/-! ### Decoding: the words of 30_encoding.md rule R81, written out bit by bit -/

theorem test_decode_poll : decodeTableWord 8 0b00000000 = some .poll := by decide
theorem test_decode_resl : decodeTableWord 8 0b00000001 = some .resl := by decide
theorem test_decode_resf : decodeTableWord 8 0b00000010 = some .resf := by decide
theorem test_decode_smthl : decodeTableWord 8 0b00000011 = some .smthl := by decide
theorem test_decode_smthf : decodeTableWord 8 0b00000100 = some .smthf := by decide
theorem test_decode_lfoadv : decodeTableWord 8 0b00000101 = some .lfoadv := by decide
theorem test_decode_lfomod : decodeTableWord 8 0b00000110 = some .lfomod := by decide
theorem test_decode_hsync : decodeTableWord 8 0b00000111 = some .hsync := by decide
theorem test_decode_clamp : decodeTableWord 8 0b00001000 = some .clamp := by decide
theorem test_decode_duty : decodeTableWord 8 0b00001001 = some .duty := by decide
theorem test_decode_lookup : decodeTableWord 8 0b00001010 = some .lookup := by decide
theorem test_decode_irqoff : decodeTableWord 8 0b00001011 = some .irqoff := by decide
theorem test_decode_setper0 : decodeTableWord 8 0b00001100 = some .setper0 := by decide
theorem test_decode_setper1 : decodeTableWord 8 0b00001101 = some .setper1 := by decide
theorem test_decode_irqon : decodeTableWord 8 0b00001110 = some .irqon := by decide
theorem test_decode_dacwr : decodeTableWord 8 0b00001111 = some .dacwr := by decide
theorem test_decode_init : decodeTableWord 8 0b00010000 = some .init := by decide

theorem test_decode_refuses_reserved :
    decodeTableWord 8 0b00010001 = none ∧ decodeTableWord 8 0b00011111 = none := by decide

/-- 30_encoding.md rule R87: the expansion of `PASS.DATA` is the codes 0 to 15 in order. -/
theorem test_passData_expansion :
    PseudoOp.passData.expand.map (fun i => (encode i).toNat) = List.range 16 := by decide

/-! ### Fixed point (section 3) -/

theorem test_fxMul_tie_up :
    fxMul 0x00000003 0x00008000 = 0x00000002 ∧ fxMul 0xFFFFFFFD 0x00008000 = 0xFFFFFFFF := by
  decide

theorem test_fxMul_saturates :
    fxMul 0x80000000 0x80000000 = 0x7FFFFFFF ∧ fxMul 0xFF380000 0x00C80000 = 0x80000000 := by
  decide

theorem test_fxDiv_signs :
    fxDiv 0xFFFF0000 0x00030000 = 0xFFFFAAAB ∧ fxDiv 0x00010000 0xFFFD0000 = 0xFFFFAAAB := by
  decide

theorem test_fxToInt_ties :
    fxToInt 0xFFFF8000 = 0 ∧ fxToInt 0xFFFF7FFF = -1 ∧ fxToInt 0x7FFFFFFF = 32768 := by decide

theorem test_norm : Machine.norm 2047 = 0x00007FF8 ∧ Machine.norm 4094 = 0x0000FFF0 := by decide

/-! ### One step of each operation (sections 4 to 7) -/

/-- Section 7: the nine codes, the flags and the stage. -/
theorem test_poll_data :
    next (exec .poll (withInput ⟨⟨1, 2, 3, 4, 5, 6, 7, 8, 9⟩, true, 0, true⟩)) (fun t =>
      t.work.samples == ⟨1, 2, 3, 4, 5, 6, 7, 8, 9⟩ && t.work.dv && !t.input.adcReady &&
        t.input.tapPending && t.stage == 1) = true := by decide

theorem test_poll_idle :
    next (exec .poll (withInput ⟨⟨1, 2, 3, 4, 5, 6, 7, 8, 9⟩, false, 0, true⟩)) (fun t =>
      t.work.samples == AdcCodes.zero && !t.work.dv && t.stage == 7) = true := by decide

/-- Section 4, rows F3 and F7. -/
theorem test_resl_mid :
    next (exec .resl (withSamples { AdcCodes.zero with cvL := 2048, knobL := 2048 }))
      (fun t => t.work.pl == 0x0003FFC0) = true := by decide

theorem test_resl_high :
    next (exec .resl (withSamples .zero)) (fun t => t.work.pl == 0x00080000) = true := by decide

/-- Section 4, rows F2 (equal to the threshold) and F4 (the first override code). -/
theorem test_resf_follow :
    next (exec .resf { withSamples { AdcCodes.zero with cvF := 4089, knobF := 4095 } with
      work := { Work.zero with
        samples := { AdcCodes.zero with cvF := 4089, knobF := 4095 }, pl := 0x00060000 } })
      (fun t => t.work.follow && t.work.pf == 0x00048000) = true := by decide

theorem test_resf_override :
    next (exec .resf (withWork { Work.zero with
      samples := { AdcCodes.zero with cvF := 4088, knobF := 4095 }, pl := 0x00060000 }))
      (fun t => !t.work.follow && t.work.pf == 0xFFFF82A0) = true := by decide

/-- Section 5, rows 7 and 4. -/
theorem test_smthl_step :
    next (exec .smthl { withWork { Work.zero with pl := 0xFFFF8000 } with
      oscL := ⟨0x60000, 0x60000, 0x2000, 0x100000, 0, 0, 0⟩ })
      (fun t => t.oscL.lp1 == 0x00053000 && t.work.sl == 0x0005E600 && t.oscF == booted.oscF)
      = true := by decide

theorem test_smthf_adaptive :
    next (exec .smthf { withWork { Work.zero with pf := 0x00040000 } with
      oscF := ⟨0x8000, 0x1000, 0x2000, 0x8000, 0, 0, 0⟩ })
      (fun t => t.oscF.lp1 == 0x0001B400 && t.work.sf == 0x0000A060 && t.oscL == booted.oscL)
      = true := by decide

/-- Section 5, the stall row of 90_conflicts.md C6: 3 LSB away the filter does not move. -/
theorem test_smthl_stall :
    next (exec .smthl { withWork { Work.zero with pl := 0x00010003 } with
      oscL := ⟨0x10000, 0x10000, 0x2000, 0x100000, 0, 0, 0⟩ })
      (fun t => t.oscL.lp1 == 0x00010000 && t.work.sl == 0x00010000) = true := by decide

/-- Section 6, rows A5 (tick wrap) and A9 (a backwards tick). -/
theorem test_lfoadv_tick_wrap :
    next (exec .lfoadv { booted with
      lfo := ⟨0x1234, 0xFFFFFFF0⟩, input := { booted.input with tickNow := 0x10 } })
      (fun t => t.lfo == ⟨0x1654, 0x10⟩ && t.stage == 6) = true := by decide

theorem test_lfoadv_backwards :
    next (exec .lfoadv { booted with
      lfo := ⟨0x0064, 5⟩, input := { booted.input with tickNow := 4 } })
      (fun t => t.lfo == ⟨0x0043, 4⟩) = true := by decide

/-- Section 6, the sixth LFOMOD row. -/
theorem test_lfomod :
    next (exec .lfomod { withWork { Work.zero with
      samples := { AdcCodes.zero with lfoKnob := 1000 }, sf := 0x00020000 } with
      lfo := ⟨0x1234, 0⟩ })
      (fun t => t.work.mod == 0x000001B8 && t.work.ff == 0x000201B8 && t.work.sf == 0x00020000)
      = true := by decide

/-- Section 6, HSYNC rows 4 and 1. -/
theorem test_hsync_tap :
    next (exec .hsync { withWork { Work.zero with dv := true } with
      hs := true, input := { booted.input with tapPending := true } })
      (fun t => !t.hs && !t.input.tapPending && t.stage == 8 &&
        t.trace == [.hardSync false, .ledMode false]) = true := by decide

theorem test_hsync_no_tap :
    next (exec .hsync booted) (fun t => !t.hs && t.stage == 0 && t.trace == []) = true := by decide

/-- Section 6, CLAMP: below, above and at the rail. -/
theorem test_clamp :
    next (exec .clamp (withWork { Work.zero with sl := 0xFFFF828F, ff := 0x00070001 }))
      (fun t => t.work.cl == 0 && t.work.cf == 0x00070000 && t.work.sl == 0xFFFF828F) = true := by
  decide

/-- Section 6, DUTY: the sum 8190 saturates, and (2048, 2048) gives 4094. -/
theorem test_duty :
    next (exec .duty (withSamples { AdcCodes.zero with pwmKnobF := 2048, pwmCvF := 2048 }))
      (fun t => t.work.dutyL == 4095 && t.work.dutyF == 4094) = true := by decide

/-- 45_output_commit.md rule R203: each oscillator gets the entry of its own voltage. -/
theorem test_lookup_own_voltage :
    exec .lookup (withWork { Work.zero with cl := 0x1800, cf := 0x48800 }) =
      .next { withWork { Work.zero with cl := 0x1800, cf := 0x48800 } with
        stage := 11
        oscL := { booted.oscL with
          period := (Config.lookup 0x1800).period, dacCode := (Config.lookup 0x1800).dacCode }
        oscF := { booted.oscF with
          period := (Config.lookup 0x48800).period, dacCode := (Config.lookup 0x48800).dacCode } } :=
  rfl

theorem test_irqoff :
    next (exec .irqoff booted) (fun t => t.irqMask && t.stage == 12 && t.trace == [.irqMask true])
      = true := by decide

/-- Program P1: the leader's period to channel 0, the follower's to channel 1. -/
theorem test_setper0 :
    next (exec .setper0 { booted with
      oscL := { booted.oscL with period := 0x7E800 }, oscF := { booted.oscF with period := 0x7EDD7 } })
      (fun t => t.output.period0 == 0x7E800 && t.output.period1 == 0 &&
        t.trace == [.setPeriod .leader 0x7E800]) = true := by decide

theorem test_setper1 :
    next (exec .setper1 { booted with
      oscL := { booted.oscL with period := 0x7E800 }, oscF := { booted.oscF with period := 0x7EDD7 } })
      (fun t => t.output.period1 == 0x7EDD7 && t.output.period0 == 0 &&
        t.trace == [.setPeriod .follower 0x7EDD7]) = true := by decide

theorem test_irqon :
    next (exec .irqon { booted with irqMask := true })
      (fun t => !t.irqMask && t.stage == 15 && t.trace == [.irqMask false]) = true := by decide

/-- Section 6, DACWR word packing; the order of program P1. -/
theorem test_dacwr :
    next (exec .dacwr { withWork { Work.zero with dutyL := 2190, dutyF := 4095 } with
      oscL := { booted.oscL with dacCode := 54 }, oscF := { booted.oscF with dacCode := 2650 } })
      (fun t => t.output.dac0 == 0x1036 && t.output.dac2 == 0x1A5A && t.stage == 0 &&
        t.trace == [.dacWrite 0x1036 0x088E 0x1A5A 0x0FFF]) = true := by decide

/-- Section 2: what INIT derives under T1. -/
theorem test_init :
    next (exec .init { State.reset with settings := settingsT1 })
      (fun t => t.oscL == booted.oscL && t.oscF == booted.oscF && t.stage == 0) = true := by decide

/-- Section 7: the knob range saturates. -/
theorem test_init_saturates :
    next (exec .init { State.reset with
      settings := { settingsT1 with knobMaxL := 0x7FFFFFFF, knobMinL := 0x80000000 } })
      (fun t => t.oscL.knobRange == 0x7FFFFFFF) = true := by decide

/-! ### Steps -/

/-- Out of reset the first step runs INIT (10_state.md rule R34). -/
theorem test_step_from_reset : step State.reset = exec .init State.reset := rfl

/-- A reset that loads T1, then INIT (70_reset_and_hazards.md rule R287). -/
theorem test_step_reset_loads :
    next (step { booted with gaps := [[.reset settingsT1]], hs := true }) (fun t =>
      t.oscL == booted.oscL && t.settings == settingsT1 && !t.hs && t.stage == 0) = true := by
  decide

/-- 70_reset_and_hazards.md rule R282 (d): a reset taken in HardSync releases with sync disabled and
the normal animation, without a notification, and leaves the period registers. -/
theorem test_reset_disables_sync :
    let o : Outputs := { State.reset.output with period0 := 5, hsOut := true, ledMode := true }
    next (step { booted with gaps := [[.reset settingsT1]], hs := true, output := o }) (fun t =>
      t.output == { o with hsOut := false, ledMode := false } && t.trace == []) = true := by
  decide

/-- A placed operation runs, and a reserved code is refused (30_encoding.md rule R84). -/
theorem test_placed_runs :
    next (step (State.reset.withFetchWord 8 11)) (fun t => t.irqMask && t.stage == 12) = true := by
  decide

theorem test_reserved_refused :
    refusedCode (step { booted with stage := 17 }) = some 17 ∧
      refusedCode (step { booted with stage := 31 }) = some 31 := by decide

/-- 60_exceptions.md rule R254: due twice while masked, read once after IRQON, both periods new. -/
theorem test_timer_collapses_and_waits :
    (runGap { booted with irqMask := true, gaps := [[.timerDue, .timerDue]] }).trace = [] ∧
      (runGap { booted with timerPending := true, output := { booted.output with period0 := 5 } }).trace
        = [.timerRead 5 0] := by decide

/-! ### Witnesses of the statements' hypotheses -/

theorem witness_StepRunsTheDecodedOperation :
    decode (runGap State.reset).stage = .ok .init ∧ noResetNext State.reset ∧
      State.reset.gaps = [] ∧ State.reset.timerPending = false := by
  refine ⟨rfl, ?_, rfl, rfl⟩
  simp [noResetNext, State.reset]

==========

Word for word, reproduce the listing from its first line through the line that has "theorem test_decode_lookup : decodeTableWord" in it, and go no further.

◆ TASK RESPONSE ◆
/-! ### Decoding: the words of 30_encoding.md rule R81, written out bit by bit -/

theorem test_decode_poll : decodeTableWord 8 0b00000000 = some .poll := by decide
theorem test_decode_resl : decodeTableWord 8 0b00000001 = some .resl := by decide
theorem test_decode_resf : decodeTableWord 8 0b00000010 = some .resf := by decide
theorem test_decode_smthl : decodeTableWord 8 0b00000011 = some .smthl := by decide
theorem test_decode_smthf : decodeTableWord 8 0b00000100 = some .smthf := by decide
theorem test_decode_lfoadv : decodeTableWord 8 0b00000101 = some .lfoadv := by decide
theorem test_decode_lfomod : decodeTableWord 8 0b00000110 = some .lfomod := by decide
theorem test_decode_hsync : decodeTableWord 8 0b00000111 = some .hsync := by decide
theorem test_decode_clamp : decodeTableWord 8 0b00001000 = some .clamp := by decide
theorem test_decode_duty : decodeTableWord 8 0b00001001 = some .duty := by decide
theorem test_decode_lookup : decodeTableWord 8 0b00001010 = some .lookup := by decide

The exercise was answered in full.